PROPERZIO, ELEGIA I 1

Cynthia prima suis miserum me cepit ocellis,
contactum nullis ante Cupidinibus.
Tum mihi constantis deiecit lumina fastus
et caput impositis pressit Amor pedibus,
donec me docuit castas odisse puellas
improbus, et nullo vivere consilio.
Et mihi iam toto furor hic non deficit anno,
cum tamen adversos cogor habere deos.
Milanion nullos fugiendo, Tulle, labores
saevitiam durae contudit Iasidos.
Nam modo Partheniis amens errabat in antris,
ibat et hirsutas ille videre feras;
ille etiam Hylaei percussus vulnere rami
saucius Arcadiis rupibus ingemuit.
Ergo velocem potuit domuisse puellam:
tantum in amore preces et bene facta valent.
In me tardus Amor non ullas cogitat artis,
nec meminit notas, ut prius, ire vias.
At vos, deductae quibus est fallacia lunae
et labor in magicis sacra piare focis,
en agedum dominae mentem convertite nostrae,
et facite illa meo palleat ore magis!
Tunc ego crediderim vobis et sidera et amnis
posse Cythalinis ducere carminibus.
Aut vos, qui sero lapsum revocatis, amici,
quaerite non sani pectoris auxilia.
Fortiter et ferrum saevum patiemur et ignis,
sit modo libertas quae velit ira loqui.
Ferte per extremas gentes et ferte per undas,
qua non ulla meum femina norit iter:
vos remanete, quibus facili deus annuit aure,
sitis et in tuto semper amore pares.
In me nostra Venus noctes exercet amaras,
et nullo vacuus tempore defit Amor.
Hoc, moneo, vitate malum: sua quemque moretur
cura, neque assueto mutet amore locum.
Quod si quis monitis tardas adverterit auris,
heu referet quanto verba dolore mea!

Un anno è passato da quando Cinzia ha conquistato il giovane poeta con la bellezza dei suoi occhi, ma lui non è felice (miserum me, v. 1), perché avverte opprimente sul suo collo il giogo d’Amore, senza peraltro riuscire a soddisfare la sua passione, dato che la sua donna lo rifiuta. Questa situazione senza sbocchi lo sta logorando al punto di fargli perdere la razionalità e l’equilibrio interiore. La sua vicenda sembra proprio quella dei mitici Milanione e Atalanta, solo che Milanione alla lunga, con preghiere e con servigi, era riuscito a piegare la dura scorza della vergine cacciatrice, mentre nessuna tecnica di conquista risulta utile al poeta. Che fare allora? Affidarsi, come tanti, alle maghe e ai loro riti magici per tentare di far cambiare opinione all’amata? Sarebbe la volta che finirebbe per credere ai loro millantati poteri. Meglio forse ricorrere a quegli amici già da tempo preoccupati per il suo stato e affrontare con il loro aiuto ogni cura medica che possa riuscire a farlo tornare in sé; oppure, se necessario, partire con loro per un lungo viaggio allo scopo di dimenticare Cinzia. Non tutti, però, lo devono seguire; c’è chi si deve ben guardare dall’allontanarsi da Roma, lasciando sola la persona che ama: sono gli innamorati felici, quelli cui il dio Amore ha concesso una relazione gioiosa e concorde. A loro il poeta rivolge nel finale un accorato appello: apprezzate la vostra fortuna, rimanete fedeli alla vostra passione, senza andare in cerca di altre avventure, che potrebbero riservarvi delusioni e sofferenze, proprio come ora sta capitando a me.

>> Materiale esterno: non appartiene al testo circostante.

/-- A pass that finds a valid frame emits its payload's item and resumes after the frame (R205). -/
theorem decodeLoop_ok {cur i : Nat} {f : DataFrame} (h : scan w cur = some (i, .sof)) (ha : assemble c w i = .ok f)
    (n : Nat) (out : List Item) :
    decodeLoop c w (n + 1) cur out = decodeLoop c w n (i + 2 + f.declaredLength.toNat)
      (out ++ [payloadItem f (decodePayload c f)]) := by
  simp only [decodeLoop, h, ha]

/-- Every pass of the loop either ends it or appends one item and moves the cursor on (R206). -/
theorem decodeLoop_pass (c : Config) (w : Bytes) (cur : Nat) :
    (∃ pb, ∀ n out, decodeLoop c w (n + 1) cur out = (out, pb)) ∨
    (∃ next x, cur < next ∧ ∀ n out, decodeLoop c w (n + 1) cur out = decodeLoop c w n next (out ++ [x])) := by
  cases hs : scan w cur with
  | none => exact .inl ⟨[], fun n => decodeLoop_of_scan_none hs (n + 1)⟩
  | some r =>
    obtain ⟨i, k⟩ := r
    have hi : cur ≤ i := (scan_bounds hs).1
    have control : ∀ k : CtlKind, scan w cur = some (i, k.marker) → ∃ next x, cur < next ∧
        ∀ n out, decodeLoop c w (n + 1) cur out = decodeLoop c w n next (out ++ [x]) := fun k h =>
      ⟨i + 1, .ctl k, by omega, decodeLoop_control h⟩
    cases k with
    | ack => exact .inr (control .ack hs)
    | nak => exact .inr (control .nak hs)
    | can => exact .inr (control .can hs)
    | sof =>
      cases ha : assemble c w i with
      | incomplete => exact .inl ⟨w.drop i, decodeLoop_incomplete hs ha⟩
      | badLength len => exact .inr ⟨_, _, by omega, decodeLoop_badLength hs ha⟩
      | checksumBad len d k => exact .inr ⟨_, _, by omega, decodeLoop_checksumBad hs ha⟩
      | ok f => exact .inr ⟨_, _, by omega, decodeLoop_ok hs ha⟩

/-- With a pass for every byte left and one more, the number of passes does not matter (R206). -/
theorem decodeLoop_passes_irrelevant {n m cur : Nat} (hn : w.length < cur + n) (hm : w.length < cur + m)
    (out : List Item) : decodeLoop c w n cur out = decodeLoop c w m cur out := by
  have pastEnd : ∀ {cur : Nat}, w.length < cur + 0 → ∀ passes out, decodeLoop c w passes cur out = (out, []) :=
    fun h => decodeLoop_of_scan_none (scan_of_length_le (by omega))
  induction n generalizing m cur out with
  | zero => rw [pastEnd hn, pastEnd hn]
  | succ n ih =>
    cases m with
    | zero => rw [pastEnd hm, pastEnd hm]
    | succ m =>
      rcases decodeLoop_pass c w cur with ⟨pb, h⟩ | ⟨next, x, hnext, h⟩
      · rw [h, h]
      · rw [h, h]; exact ih (by omega) (by omega) _

/-- Once the cursor has moved, the passes of a whole buffer suffice with one spent. -/
theorem decodeLoop_spend_pass {cur : Nat} (h : 0 < cur) (out : List Item) :
    decodeLoop c w w.length cur out = decodeLoop c w (w.length + 1) cur out :=
  decodeLoop_passes_irrelevant (by omega) (by omega) out

end Loop

/-! ### The answer of an invocation -/

theorem Invocation.answer_of_no_frame {c : Config} {v : Invocation} (h : v.frame = none) :
    v.answer c = decodeLoop c v.w (v.w.length + 1) v.cur v.out := by
  simp only [Invocation.answer, h]

/-- With a frame in hand the answer is that of the invocation that has decoded it (R140, R205). -/
theorem Invocation.answer_of_frame {c : Config} {v : Invocation} {f : DataFrame} (h : v.frame = some f) :
    v.answer c = decodeLoop c v.w (v.w.length + 1) (v.cur + 2 + f.declaredLength.toNat)
      (v.out ++ [payloadItem f (decodePayload c f)]) := by
  simp only [Invocation.answer, h]

/-- At the start the answer is that of the atomic function (R200, R208). -/
theorem startInvocation_answer (c : Config) (pb chunk : Bytes) :
    (startInvocation pb chunk).answer c = decodeChunk c pb chunk :=
  Invocation.answer_of_no_frame rfl

/-- The simulation: a step that goes on does not change what the invocation will answer. -/
theorem Invocation.GoesOn.answer_eq {c : Config} {v u : Invocation} (h : v.GoesOn c u) : u.answer c = v.answer c := by
  cases h with
  | control k hf hb hm =>
    rw [answer_of_no_frame hf, decodeLoop_control (scan_of_marker hb hm), decodeLoop_spend_pass (Nat.succ_pos _)]
    exact answer_of_no_frame hf
  | noise hf hb hm =>
    rw [answer_of_no_frame hf, decodeLoop_noise hb hm]
    exact answer_of_no_frame hf
  | badLength len hf hb hm ha =>
    rw [answer_of_no_frame hf, decodeLoop_badLength (scan_of_marker hb hm) ha, decodeLoop_spend_pass (Nat.succ_pos _)]
    exact answer_of_no_frame hf
  | checksumBad len d k hf hb hm ha =>
    rw [answer_of_no_frame hf, decodeLoop_checksumBad (scan_of_marker hb hm) ha, decodeLoop_spend_pass (by omega),
      Nat.add_assoc]
    exact answer_of_no_frame hf
  | accepted f hf hb hm ha =>
    rw [answer_of_no_frame hf, decodeLoop_ok (scan_of_marker hb hm) ha, decodeLoop_spend_pass (by omega)]
    exact answer_of_frame rfl
  | decoded f hf =>
    rw [answer_of_frame hf, Nat.add_assoc]
    exact answer_of_no_frame rfl

/-- An invocation that ends answers the items emitted so far and the PB it leaves. -/
theorem Invocation.Ends.answer_eq {c : Config} {v : Invocation} {pb : Bytes} (h : v.Ends c pb) :
    v.answer c = (v.out, pb) := by
  cases h with
  | bufferEnd hf hw => rw [answer_of_no_frame hf, decodeLoop_of_scan_none (scan_of_length_le hw)]
  | incomplete hf hb hm ha => rw [answer_of_no_frame hf, decodeLoop_incomplete (scan_of_marker hb hm) ha]

/-! ### The steps of an invocation -/

/-- How many steps the invocation can still take: a byte each and one for the end; a frame in hand takes one for all
its bytes. -/
def Invocation.stepsLeft (v : Invocation) : Nat :=
  match v.frame with
  | none => v.w.length - v.cur + 1
  | some f => v.w.length - (v.cur + (2 + f.declaredLength.toNat)) + 2

theorem Invocation.stepsLeft_of_no_frame {v : Invocation} (h : v.frame = none) :
    v.stepsLeft = v.w.length - v.cur + 1 := by
  simp only [stepsLeft, h]

theorem Invocation.stepsLeft_of_frame {v : Invocation} {f : DataFrame} (h : v.frame = some f) :
    v.stepsLeft = v.w.length - (v.cur + (2 + f.declaredLength.toNat)) + 2 := by
  simp only [stepsLeft, h]

theorem Invocation.stepsLeft_pos (v : Invocation) : 0 < v.stepsLeft := by
  cases hf : v.frame with
  | none => rw [stepsLeft_of_no_frame hf]; omega
  | some f => rw [stepsLeft_of_frame hf]; omega

/-- Bytes consumed inside the buffer are steps saved. -/
theorem Invocation.stepsLeft_lt_of_consumed {v u : Invocation} {b : Byte} (hf : v.frame = none) (hu : u.frame = none)
    (hb : readByte v.w v.cur = some b) (hw : u.w = v.w) (hcur : v.cur < u.cur) : u.stepsLeft < v.stepsLeft := by
  have hin : v.cur < v.w.length := (readByte_isSome v.w v.cur).mp (by rw [hb]; rfl)
  rw [stepsLeft_of_no_frame hf, stepsLeft_of_no_frame hu, hw]
  omega

/-- Every step that goes on leaves fewer (R206). -/
theorem Invocation.GoesOn.stepsLeft_lt {c : Config} {v u : Invocation} (h : v.GoesOn c u) :
    u.stepsLeft < v.stepsLeft := by
  cases h with
  | control k hf hb => exact stepsLeft_lt_of_consumed hf hf hb rfl (by simp)
  | noise hf hb => exact stepsLeft_lt_of_consumed hf hf hb rfl (by simp)
  | badLength len hf hb => exact stepsLeft_lt_of_consumed hf hf hb rfl (by simp)
  | checksumBad len d k hf hb => exact stepsLeft_lt_of_consumed hf hf hb rfl (by simp)
  | accepted f hf hb hm ha =>
    obtain ⟨-, -, hw, -⟩ := assemble_ok ha
    rw [stepsLeft_of_no_frame hf, stepsLeft_of_frame (hand_frame v f), hand_w, hand_cur]
    omega
  | decoded f hf => exact (Nat.lt_succ_self _).trans_eq (stepsLeft_of_frame hf).symm

/-- The state between invocations once the answer is returned (R207). -/
def State.answered (s : State) (r : List Item × Bytes) : State :=
  { s with pb := r.2, inv := none, returned := s.returned ++ [r.1] }

/-- The end of an invocation returns what it has emitted and the PB it leaves. -/
theorem State.finish_eq_answered (s : State) (v : Invocation) (pb : Bytes) :
    s.finish v pb = s.answered (v.out, pb) := rfl

/-- What the invocation holds does not outlast it (R33). -/
theorem State.setInv_answered (s : State) (v : Invocation) (r : List Item × Bytes) :
    (s.setInv v).answered r = s.answered r := rfl

/-- The steps of an invocation in progress return its answer. -/
theorem runSteps_answer {s : State} {v : Invocation} (hok : s.cfg.ok = true) (hv : s.inv = some v) :
    ∃ k, k ≤ v.stepsLeft ∧ runSteps k s = .next (s.answered (v.answer s.cfg)) := by
  induction hn : v.stepsLeft using Nat.strong_induction_on generalizing s v with
  | _ n ih =>
    subst hn
    rcases step_invocation_cases hok hv with ⟨u, hu, hstep⟩ | ⟨pb, hpb, hstep⟩
    · obtain ⟨k, hk, hrun⟩ := ih _ hu.stepsLeft_lt (s := s.setInv u) hok rfl rfl
      rw [State.setInv_answered, State.setInv_cfg, hu.answer_eq] at hrun
      exact ⟨k + 1, hk.trans_lt hu.stepsLeft_lt, (runSteps_succ hstep k).trans hrun⟩
    · refine ⟨1, v.stepsLeft_pos, ?_⟩
      rw [runSteps_succ hstep, runSteps_zero, State.finish_eq_answered, hpb.answer_eq]

/-- A step between invocations takes the next `decode` and starts its invocation (R201). -/
theorem step_decode_call {s : State} {chunk : Bytes} {rest : List Call} (hok : s.cfg.ok = true) (hv : s.inv = none)
    (hc : s.calls = .decode chunk :: rest) :
    step s = .next ({ s with calls := rest }.setInv (startInvocation s.pb chunk)) := by
  have hidle : step s = stepIdle s := by simp [step, hok, hv]
  rw [hidle]
  simpa [hc] using stepIdle_cases hv

/-- The steps of one call, from the call to the end of its invocation, are the atomic function of R208. -/
theorem runSteps_decode {s : State} {chunk : Bytes} {rest : List Call} (hok : s.cfg.ok = true) (hv : s.inv = none)
    (hc : s.calls = .decode chunk :: rest) :
    ∃ k, k ≤ (s.pb ++ chunk).length + 2 ∧
      runSteps k s = .next ({ s with calls := rest }.answered (decodeChunk s.cfg s.pb chunk)) := by
  have hstep := step_decode_call hok hv hc
  obtain ⟨k, hk, hrun⟩ :=
    runSteps_answer (s := { s with calls := rest }.setInv (startInvocation s.pb chunk)) hok rfl
  rw [State.setInv_answered, State.setInv_cfg, startInvocation_answer] at hrun
  exact ⟨k + 1, Nat.succ_le_succ hk, (runSteps_succ hstep k).trans hrun⟩

end Sys2Proof.Machine

namespace Sys2Proof

open Machine

/-- Settles O50, by induction on the chunks: each call is one atomic decode, and the rest of the session starts from
the PB it leaves. -/
theorem sessionRefinesDecodes : Obligations.SessionRefinesDecodes := by
  intro s chunks hok hv hc
  induction chunks generalizing s with
  | nil =>
    refine ⟨0, ?_⟩
    rw [runSteps_zero, itemsPerChunk, List.append_nil, decodeChunks, ← hc.trans List.map_nil]
  | cons chunk rest ih =>
    obtain ⟨j, -, hfirst⟩ := runSteps_decode hok hv (hc.trans List.map_cons)
    obtain ⟨k, hrest⟩ :=
      ih ({ s with calls := rest.map .decode }.answered (decodeChunk s.cfg s.pb chunk)) hok rfl rfl
    refine ⟨j + k, ?_⟩
    rw [runSteps_add j k hfirst, hrest]
    simp [State.answered, decodeChunks, itemsPerChunk, hv]

/-- Settles O41: by the ways one step of an invocation can go on with it or end it. -/
theorem invocationIsAtomicToTheCaller : Obligations.InvocationIsAtomicToTheCaller := by
  intro s t v hv hstep
  rcases step_invocation_cases (cfg_ok_of_step_next hstep) hv with ⟨u, hu, h⟩ | ⟨pb, hpb, h⟩
  · cases h.symm.trans hstep
    exact ⟨rfl, rfl, .inl ⟨u, rfl, rfl, rfl, hu.frame_rule⟩⟩
  · cases h.symm.trans hstep
    exact ⟨rfl, rfl, .inr ⟨rfl, rfl, hpb.pb_cases⟩⟩

end Sys2Proof

/-! The encoding of spec/30_encoding.md: each level of the opcode map determines the bytes of its instruction and is
determined by them (R67, R68), and a written frame is assembled into the fields it was written from (R62, R76). -/

namespace Sys2Proof

open Machine

/-! ### The scan level (R67) -/

theorem decodeMarker_noise {b : Byte} (h : isMarker b = false) : decodeMarker b = .noise b := by
  rw [decodeMarker, markerOf_eq_none.mpr h]

theorem isMarker_eq_false_iff {b : Byte} :
    isMarker b = false ↔ b ≠ 0x06 ∧ b ≠ 0x15 ∧ b ≠ 0x18 ∧ b ≠ 0x01 := by
  simp [isMarker, and_assoc]

theorem decodeMarker_wf (c : Config) (b : Byte) : (decodeMarker b).wf c = true := by
  rcases decodeMarker_cases b with ⟨-, h⟩ | ⟨-, h⟩ | ⟨-, h⟩ | ⟨-, h⟩ | ⟨hb, h⟩ <;> rw [h, Instr.wf]
  rw [hb, Bool.not_false]

theorem encode_decodeMarker (c : Config) (b : Byte) : encode c (decodeMarker b) = [b] := by
  rcases decodeMarker_cases b with ⟨rfl, h⟩ | ⟨rfl, h⟩ | ⟨rfl, h⟩ | ⟨rfl, h⟩ | ⟨-, h⟩ <;> rw [h] <;> rfl

/-- Every well-formed instruction of the scan level is what its byte decodes to. -/
theorem exists_byte_of_scan_level {c : Config} {i : Instr} (hlevel : i.level = .scan) (hwf : i.wf c = true) :
    ∃ b, encode c i = [b] ∧ decodeMarker b = i := by
  cases i with
  | ack => exact ⟨0x06, rfl, rfl⟩
  | nak => exact ⟨0x15, rfl, rfl⟩
  | can => exact ⟨0x18, rfl, rfl⟩
  | sof => exact ⟨0x01, rfl, rfl⟩
  | noise b => exact ⟨b, rfl, decodeMarker_noise (by simpa [Instr.wf] using hwf)⟩
  | _ => cases hlevel

/-! ### The rows of the second-level map (R68) -/

/-- The dispatch key of a row (R65). -/
def KeyRow.key (r : KeyRow) : Byte × Byte := (r.direction, r.functionCode)

/-- The keys of the rows are the Response codes and the Request codes, each under its direction byte. -/
theorem keyRows_keys_perm (c : Config) :
    ((keyRows c).map KeyRow.key).Perm
      (c.responseCodes.map (Prod.mk dirResponse) ++ c.requestCodes.map (Prod.mk dirRequest)) := by
  have split := (List.filter_append_perm (fun r => r.direction == dirResponse) (keyRows c)).symm.map KeyRow.key
  rwa [List.map_append] at split

/-- R8(b) and R8(c) are what keeps the keys of the rows apart. -/
theorem keyRows_keys_nodup {c : Config} (hok : c.ok = true) : ((keyRows c).map KeyRow.key).Nodup := by
  obtain ⟨-, hresponse, hrequest, -⟩ := Config.ok_iff.mp hok
  refine (keyRows_keys_perm c).nodup_iff.mpr (List.nodup_append'.mpr ⟨?_, ?_, ?_⟩)
  · exact List.Nodup.map (Prod.mk_right_injective _) (Config.responseCodesOk_iff.mp hresponse)
  · exact List.Nodup.map (Prod.mk_right_injective _) (Config.requestCodesOk_iff.mp hrequest)
  · simp [List.disjoint_left, dirResponse, dirRequest]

(...) Innanzitutto, l’elegia chiarisce come meglio non si potrebbe un tema costitutivo non solo della silloge properziana ma di tutta la poesia elegiaca romana: quello del cosiddetto servitium amoris (= «schiavitù d’amore»), lo stato di assoggettamento del poeta-innamorato alla sua donna, per la quale è disposto, anche masochisticamente, a soffrire ogni pena. I verbi della prima parte del componimento (capio, «catturare», v. 1; contingo, «colpire», v. 2; deicio, «far abbassare, spingere verso il basso», v. 3; premo, «schiacciare», v. 4; doceo, «indurre», v. 5; cogo, «costringere», v. 8) danno l’idea di una passione che colpisce e costringe all’obbedienza, senza lasciare spazio a nessun intervento attivo di colui che ne è soggetto. E la donna? La donna è domina (v. 21), «padrona» e le sue caratteristiche, ben tratteggiate nella figura di Atalanta all’interno dell’excursus mitologico (vv. 9-16), sono la saevitia (v. 10) e la duritia (durae, v. 10), ossia la «crudeltà», l’«insensibilità», ovviamente nei confronti dell’amante. Ne derivano due caratteristiche fondamentali dell’amore elegiaco:
1) è un amore infelice, non corrisposto (non a caso fin dal primo verso Properzio si dichiara miser, termine chiave della condizione elegiaca, come a chiarire il clima psicologico in cui prende forma l’opera);
2) è un amore che conduce all’irrazionalità, alla perdita di equilibrio (nullo … consilio, v. 6; furor, v. 7) e di conseguenza alla nequitia, ossia a quella sorta di inettitudine che rende inadatti alla vita sociale. (...)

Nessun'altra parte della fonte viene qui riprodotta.